◆ **WHAT IS REQUIRED**
From the entries that follow, report every line in which "patch" occurs.

◆ **AVAILABLE DATA**
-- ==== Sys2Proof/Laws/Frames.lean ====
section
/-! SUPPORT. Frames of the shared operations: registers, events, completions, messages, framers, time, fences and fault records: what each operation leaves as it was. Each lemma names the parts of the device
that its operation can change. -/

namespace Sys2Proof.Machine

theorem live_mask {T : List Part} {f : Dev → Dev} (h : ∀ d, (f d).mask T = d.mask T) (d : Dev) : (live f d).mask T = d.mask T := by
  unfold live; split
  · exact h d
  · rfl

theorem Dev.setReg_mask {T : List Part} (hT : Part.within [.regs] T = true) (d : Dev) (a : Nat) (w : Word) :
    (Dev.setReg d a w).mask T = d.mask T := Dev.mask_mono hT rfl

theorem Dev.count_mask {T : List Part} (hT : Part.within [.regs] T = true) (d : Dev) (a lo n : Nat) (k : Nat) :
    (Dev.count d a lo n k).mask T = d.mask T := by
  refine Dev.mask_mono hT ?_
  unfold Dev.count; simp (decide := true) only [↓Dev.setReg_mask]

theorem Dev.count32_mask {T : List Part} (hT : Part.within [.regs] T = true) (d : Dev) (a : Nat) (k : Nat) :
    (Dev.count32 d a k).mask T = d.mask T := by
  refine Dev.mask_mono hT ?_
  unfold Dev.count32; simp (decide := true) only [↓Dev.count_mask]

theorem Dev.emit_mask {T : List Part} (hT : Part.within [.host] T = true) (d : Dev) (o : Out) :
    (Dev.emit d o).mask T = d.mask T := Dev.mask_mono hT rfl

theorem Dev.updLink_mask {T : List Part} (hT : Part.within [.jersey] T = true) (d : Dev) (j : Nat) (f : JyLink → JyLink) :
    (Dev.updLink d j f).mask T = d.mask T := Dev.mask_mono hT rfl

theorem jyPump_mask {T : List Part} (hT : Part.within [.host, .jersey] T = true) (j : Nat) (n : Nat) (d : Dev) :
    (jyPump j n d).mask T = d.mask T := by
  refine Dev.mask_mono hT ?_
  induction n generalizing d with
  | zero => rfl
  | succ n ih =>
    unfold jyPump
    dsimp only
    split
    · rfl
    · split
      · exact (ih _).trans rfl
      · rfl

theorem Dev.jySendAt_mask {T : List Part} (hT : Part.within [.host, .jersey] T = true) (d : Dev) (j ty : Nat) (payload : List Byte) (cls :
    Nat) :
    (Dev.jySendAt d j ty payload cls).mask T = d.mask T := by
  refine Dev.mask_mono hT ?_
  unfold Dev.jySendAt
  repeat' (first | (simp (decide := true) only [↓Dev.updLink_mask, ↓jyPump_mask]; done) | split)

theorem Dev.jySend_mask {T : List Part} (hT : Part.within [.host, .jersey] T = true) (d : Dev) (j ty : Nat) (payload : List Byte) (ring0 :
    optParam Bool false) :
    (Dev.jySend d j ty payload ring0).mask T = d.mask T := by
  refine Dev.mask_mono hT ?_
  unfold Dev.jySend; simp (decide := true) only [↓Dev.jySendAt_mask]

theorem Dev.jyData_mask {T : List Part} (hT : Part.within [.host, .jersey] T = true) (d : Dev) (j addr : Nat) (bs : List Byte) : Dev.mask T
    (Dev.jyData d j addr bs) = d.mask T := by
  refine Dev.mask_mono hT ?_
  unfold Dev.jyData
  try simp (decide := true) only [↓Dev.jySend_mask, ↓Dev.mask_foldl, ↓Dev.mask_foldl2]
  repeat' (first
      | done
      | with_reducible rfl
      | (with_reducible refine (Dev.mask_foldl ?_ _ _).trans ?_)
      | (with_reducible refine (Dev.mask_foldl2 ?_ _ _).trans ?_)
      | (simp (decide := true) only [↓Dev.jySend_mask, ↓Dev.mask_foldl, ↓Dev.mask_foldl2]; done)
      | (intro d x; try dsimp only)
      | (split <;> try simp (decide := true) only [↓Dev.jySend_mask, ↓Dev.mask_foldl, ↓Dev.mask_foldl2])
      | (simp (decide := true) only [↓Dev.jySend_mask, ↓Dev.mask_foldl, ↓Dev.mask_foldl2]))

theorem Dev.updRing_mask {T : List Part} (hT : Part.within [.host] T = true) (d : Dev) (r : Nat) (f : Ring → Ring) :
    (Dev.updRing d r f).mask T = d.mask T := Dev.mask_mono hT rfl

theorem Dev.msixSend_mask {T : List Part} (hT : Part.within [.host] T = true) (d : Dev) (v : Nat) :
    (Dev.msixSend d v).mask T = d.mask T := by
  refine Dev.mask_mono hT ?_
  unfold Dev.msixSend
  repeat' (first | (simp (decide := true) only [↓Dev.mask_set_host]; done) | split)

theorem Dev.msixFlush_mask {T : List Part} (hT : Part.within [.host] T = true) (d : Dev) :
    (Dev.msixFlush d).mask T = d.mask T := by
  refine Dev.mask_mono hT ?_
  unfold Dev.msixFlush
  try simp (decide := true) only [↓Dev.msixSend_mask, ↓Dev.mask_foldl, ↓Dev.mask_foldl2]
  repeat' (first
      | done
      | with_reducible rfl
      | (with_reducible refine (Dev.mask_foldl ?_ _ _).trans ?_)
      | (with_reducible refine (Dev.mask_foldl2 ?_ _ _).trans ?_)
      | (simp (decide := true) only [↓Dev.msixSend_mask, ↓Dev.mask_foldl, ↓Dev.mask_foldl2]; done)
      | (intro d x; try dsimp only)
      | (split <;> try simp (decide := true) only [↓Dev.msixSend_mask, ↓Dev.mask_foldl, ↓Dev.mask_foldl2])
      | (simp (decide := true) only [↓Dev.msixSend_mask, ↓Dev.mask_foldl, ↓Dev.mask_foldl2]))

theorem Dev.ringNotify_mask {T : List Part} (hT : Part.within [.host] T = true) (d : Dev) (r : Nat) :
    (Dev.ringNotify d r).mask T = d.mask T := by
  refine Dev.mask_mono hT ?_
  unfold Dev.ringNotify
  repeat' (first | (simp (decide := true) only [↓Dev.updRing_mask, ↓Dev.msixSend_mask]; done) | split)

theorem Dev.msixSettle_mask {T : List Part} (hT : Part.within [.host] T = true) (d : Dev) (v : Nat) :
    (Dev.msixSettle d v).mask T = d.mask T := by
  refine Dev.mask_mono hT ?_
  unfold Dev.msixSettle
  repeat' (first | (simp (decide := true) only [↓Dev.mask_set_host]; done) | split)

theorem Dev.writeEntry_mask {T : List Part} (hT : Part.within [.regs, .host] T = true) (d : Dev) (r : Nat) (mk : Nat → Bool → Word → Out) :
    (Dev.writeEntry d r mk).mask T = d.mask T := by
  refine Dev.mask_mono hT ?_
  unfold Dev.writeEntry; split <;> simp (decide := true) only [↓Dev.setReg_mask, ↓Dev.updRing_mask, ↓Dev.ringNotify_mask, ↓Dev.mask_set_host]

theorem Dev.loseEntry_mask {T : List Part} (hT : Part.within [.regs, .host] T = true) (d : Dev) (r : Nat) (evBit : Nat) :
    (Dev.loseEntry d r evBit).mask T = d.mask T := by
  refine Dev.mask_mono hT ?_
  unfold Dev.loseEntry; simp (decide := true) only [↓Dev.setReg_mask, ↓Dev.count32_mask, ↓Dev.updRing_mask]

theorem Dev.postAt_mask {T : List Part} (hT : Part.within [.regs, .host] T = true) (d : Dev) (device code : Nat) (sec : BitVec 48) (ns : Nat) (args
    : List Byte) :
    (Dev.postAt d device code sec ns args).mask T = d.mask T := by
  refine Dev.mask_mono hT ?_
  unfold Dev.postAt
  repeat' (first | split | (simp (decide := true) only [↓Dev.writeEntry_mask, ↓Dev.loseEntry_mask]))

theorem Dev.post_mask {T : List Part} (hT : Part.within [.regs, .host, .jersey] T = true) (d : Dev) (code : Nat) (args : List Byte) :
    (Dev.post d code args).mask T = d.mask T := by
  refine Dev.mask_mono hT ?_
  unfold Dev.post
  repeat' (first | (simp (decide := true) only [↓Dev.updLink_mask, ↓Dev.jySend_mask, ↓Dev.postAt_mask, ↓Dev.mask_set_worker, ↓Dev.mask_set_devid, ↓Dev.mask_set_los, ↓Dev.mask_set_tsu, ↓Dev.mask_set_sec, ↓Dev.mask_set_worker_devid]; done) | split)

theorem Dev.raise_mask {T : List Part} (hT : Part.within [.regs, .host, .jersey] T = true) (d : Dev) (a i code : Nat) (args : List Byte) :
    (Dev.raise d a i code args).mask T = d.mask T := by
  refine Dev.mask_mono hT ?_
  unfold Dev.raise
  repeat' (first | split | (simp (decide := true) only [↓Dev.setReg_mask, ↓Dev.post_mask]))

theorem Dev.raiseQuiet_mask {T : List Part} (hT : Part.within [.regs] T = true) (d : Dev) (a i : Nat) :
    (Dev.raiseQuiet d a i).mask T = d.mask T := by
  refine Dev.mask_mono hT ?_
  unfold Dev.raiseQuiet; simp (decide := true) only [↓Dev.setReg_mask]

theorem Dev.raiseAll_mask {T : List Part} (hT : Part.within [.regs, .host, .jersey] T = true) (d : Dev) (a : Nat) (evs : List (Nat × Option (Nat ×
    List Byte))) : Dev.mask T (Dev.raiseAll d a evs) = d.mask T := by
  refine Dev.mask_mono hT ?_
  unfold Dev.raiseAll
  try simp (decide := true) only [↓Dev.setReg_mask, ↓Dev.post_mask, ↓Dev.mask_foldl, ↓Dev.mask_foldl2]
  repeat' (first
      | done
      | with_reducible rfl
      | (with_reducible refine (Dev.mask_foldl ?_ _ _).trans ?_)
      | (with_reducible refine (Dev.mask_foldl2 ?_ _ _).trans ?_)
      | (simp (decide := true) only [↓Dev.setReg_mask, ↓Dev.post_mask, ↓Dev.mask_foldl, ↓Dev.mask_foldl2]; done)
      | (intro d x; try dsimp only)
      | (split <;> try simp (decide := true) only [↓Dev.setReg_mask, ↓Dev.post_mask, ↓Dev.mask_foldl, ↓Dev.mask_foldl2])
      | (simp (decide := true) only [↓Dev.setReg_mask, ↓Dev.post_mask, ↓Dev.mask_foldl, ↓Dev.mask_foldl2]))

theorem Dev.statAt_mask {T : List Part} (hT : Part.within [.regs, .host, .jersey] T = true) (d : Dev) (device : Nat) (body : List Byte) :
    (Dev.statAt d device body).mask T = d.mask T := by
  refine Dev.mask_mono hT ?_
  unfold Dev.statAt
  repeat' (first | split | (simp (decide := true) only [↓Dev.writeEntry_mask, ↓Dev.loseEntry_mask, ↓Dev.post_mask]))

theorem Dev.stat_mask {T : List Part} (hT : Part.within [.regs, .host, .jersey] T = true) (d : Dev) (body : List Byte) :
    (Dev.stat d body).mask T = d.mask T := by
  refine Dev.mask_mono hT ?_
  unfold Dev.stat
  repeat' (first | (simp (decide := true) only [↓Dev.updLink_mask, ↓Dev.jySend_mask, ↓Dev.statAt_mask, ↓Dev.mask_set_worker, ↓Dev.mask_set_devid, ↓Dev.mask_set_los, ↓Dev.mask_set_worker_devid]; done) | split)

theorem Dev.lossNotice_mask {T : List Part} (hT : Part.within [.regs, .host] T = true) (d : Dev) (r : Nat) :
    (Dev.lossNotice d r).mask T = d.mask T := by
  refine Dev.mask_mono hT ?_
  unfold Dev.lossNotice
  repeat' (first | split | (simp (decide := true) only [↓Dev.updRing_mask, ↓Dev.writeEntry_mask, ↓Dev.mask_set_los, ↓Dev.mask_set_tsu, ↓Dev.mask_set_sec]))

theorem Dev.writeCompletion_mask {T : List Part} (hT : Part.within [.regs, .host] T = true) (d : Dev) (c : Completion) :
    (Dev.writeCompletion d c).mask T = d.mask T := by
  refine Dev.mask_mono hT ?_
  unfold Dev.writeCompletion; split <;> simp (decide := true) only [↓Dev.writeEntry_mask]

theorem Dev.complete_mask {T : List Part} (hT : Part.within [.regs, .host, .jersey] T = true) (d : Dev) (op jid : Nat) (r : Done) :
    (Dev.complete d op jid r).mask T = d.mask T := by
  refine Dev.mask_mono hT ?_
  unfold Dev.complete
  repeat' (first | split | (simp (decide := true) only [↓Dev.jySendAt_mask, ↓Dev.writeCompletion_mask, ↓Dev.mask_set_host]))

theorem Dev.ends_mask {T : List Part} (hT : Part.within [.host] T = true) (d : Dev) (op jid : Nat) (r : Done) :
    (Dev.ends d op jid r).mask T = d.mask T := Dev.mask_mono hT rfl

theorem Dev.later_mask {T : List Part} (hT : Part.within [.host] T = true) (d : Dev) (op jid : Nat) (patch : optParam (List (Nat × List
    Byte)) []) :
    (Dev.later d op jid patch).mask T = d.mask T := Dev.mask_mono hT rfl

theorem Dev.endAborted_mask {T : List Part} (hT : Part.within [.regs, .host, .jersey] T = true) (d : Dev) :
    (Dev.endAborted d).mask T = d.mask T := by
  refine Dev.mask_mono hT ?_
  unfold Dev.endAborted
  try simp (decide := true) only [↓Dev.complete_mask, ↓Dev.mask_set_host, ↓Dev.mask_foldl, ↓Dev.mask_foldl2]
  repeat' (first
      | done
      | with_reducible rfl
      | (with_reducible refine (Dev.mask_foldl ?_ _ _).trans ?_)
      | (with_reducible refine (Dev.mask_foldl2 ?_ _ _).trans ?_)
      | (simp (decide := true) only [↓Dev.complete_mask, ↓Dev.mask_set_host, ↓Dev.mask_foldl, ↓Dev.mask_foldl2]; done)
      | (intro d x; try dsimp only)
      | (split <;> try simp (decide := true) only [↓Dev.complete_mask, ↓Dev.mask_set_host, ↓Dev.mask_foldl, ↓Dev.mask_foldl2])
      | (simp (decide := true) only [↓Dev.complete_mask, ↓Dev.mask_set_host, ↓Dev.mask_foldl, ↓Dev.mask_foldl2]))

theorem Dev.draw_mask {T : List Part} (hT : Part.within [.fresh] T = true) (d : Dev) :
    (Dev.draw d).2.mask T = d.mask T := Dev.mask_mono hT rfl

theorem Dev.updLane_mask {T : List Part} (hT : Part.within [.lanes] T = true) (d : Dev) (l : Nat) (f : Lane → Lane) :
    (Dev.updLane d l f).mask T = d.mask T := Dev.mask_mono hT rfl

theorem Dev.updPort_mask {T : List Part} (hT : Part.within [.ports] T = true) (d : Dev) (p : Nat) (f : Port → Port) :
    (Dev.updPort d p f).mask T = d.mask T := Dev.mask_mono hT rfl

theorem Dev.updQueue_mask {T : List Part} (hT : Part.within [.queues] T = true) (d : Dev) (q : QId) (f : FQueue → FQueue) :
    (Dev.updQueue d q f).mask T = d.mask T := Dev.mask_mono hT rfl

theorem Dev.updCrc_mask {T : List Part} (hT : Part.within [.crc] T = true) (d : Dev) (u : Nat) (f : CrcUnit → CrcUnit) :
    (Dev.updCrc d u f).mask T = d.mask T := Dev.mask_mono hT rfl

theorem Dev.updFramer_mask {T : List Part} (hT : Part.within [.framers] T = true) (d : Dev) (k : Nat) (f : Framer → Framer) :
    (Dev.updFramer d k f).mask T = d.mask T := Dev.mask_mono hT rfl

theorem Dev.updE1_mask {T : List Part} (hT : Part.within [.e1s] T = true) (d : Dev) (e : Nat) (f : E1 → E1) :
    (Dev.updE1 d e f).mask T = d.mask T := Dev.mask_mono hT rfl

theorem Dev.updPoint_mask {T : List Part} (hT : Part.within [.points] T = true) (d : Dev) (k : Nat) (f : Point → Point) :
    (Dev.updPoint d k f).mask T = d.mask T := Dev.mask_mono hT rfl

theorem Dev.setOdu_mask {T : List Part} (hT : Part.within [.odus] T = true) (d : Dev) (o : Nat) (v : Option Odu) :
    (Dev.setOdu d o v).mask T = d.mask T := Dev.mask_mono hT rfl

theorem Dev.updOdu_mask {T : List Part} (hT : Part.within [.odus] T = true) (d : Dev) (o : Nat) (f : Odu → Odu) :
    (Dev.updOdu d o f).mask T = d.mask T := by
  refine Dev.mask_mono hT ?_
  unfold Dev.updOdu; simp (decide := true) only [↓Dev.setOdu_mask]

◆ **ANSWER TO THIS EXERCISE**
theorem Dev.later_mask {T : List Part} (hT : Part.within [.host] T = true) (d : Dev) (op jid : Nat) (patch : optParam (List (Nat × List
    (Dev.later d op jid patch).mask T = d.mask T := Dev.mask_mono hT rfl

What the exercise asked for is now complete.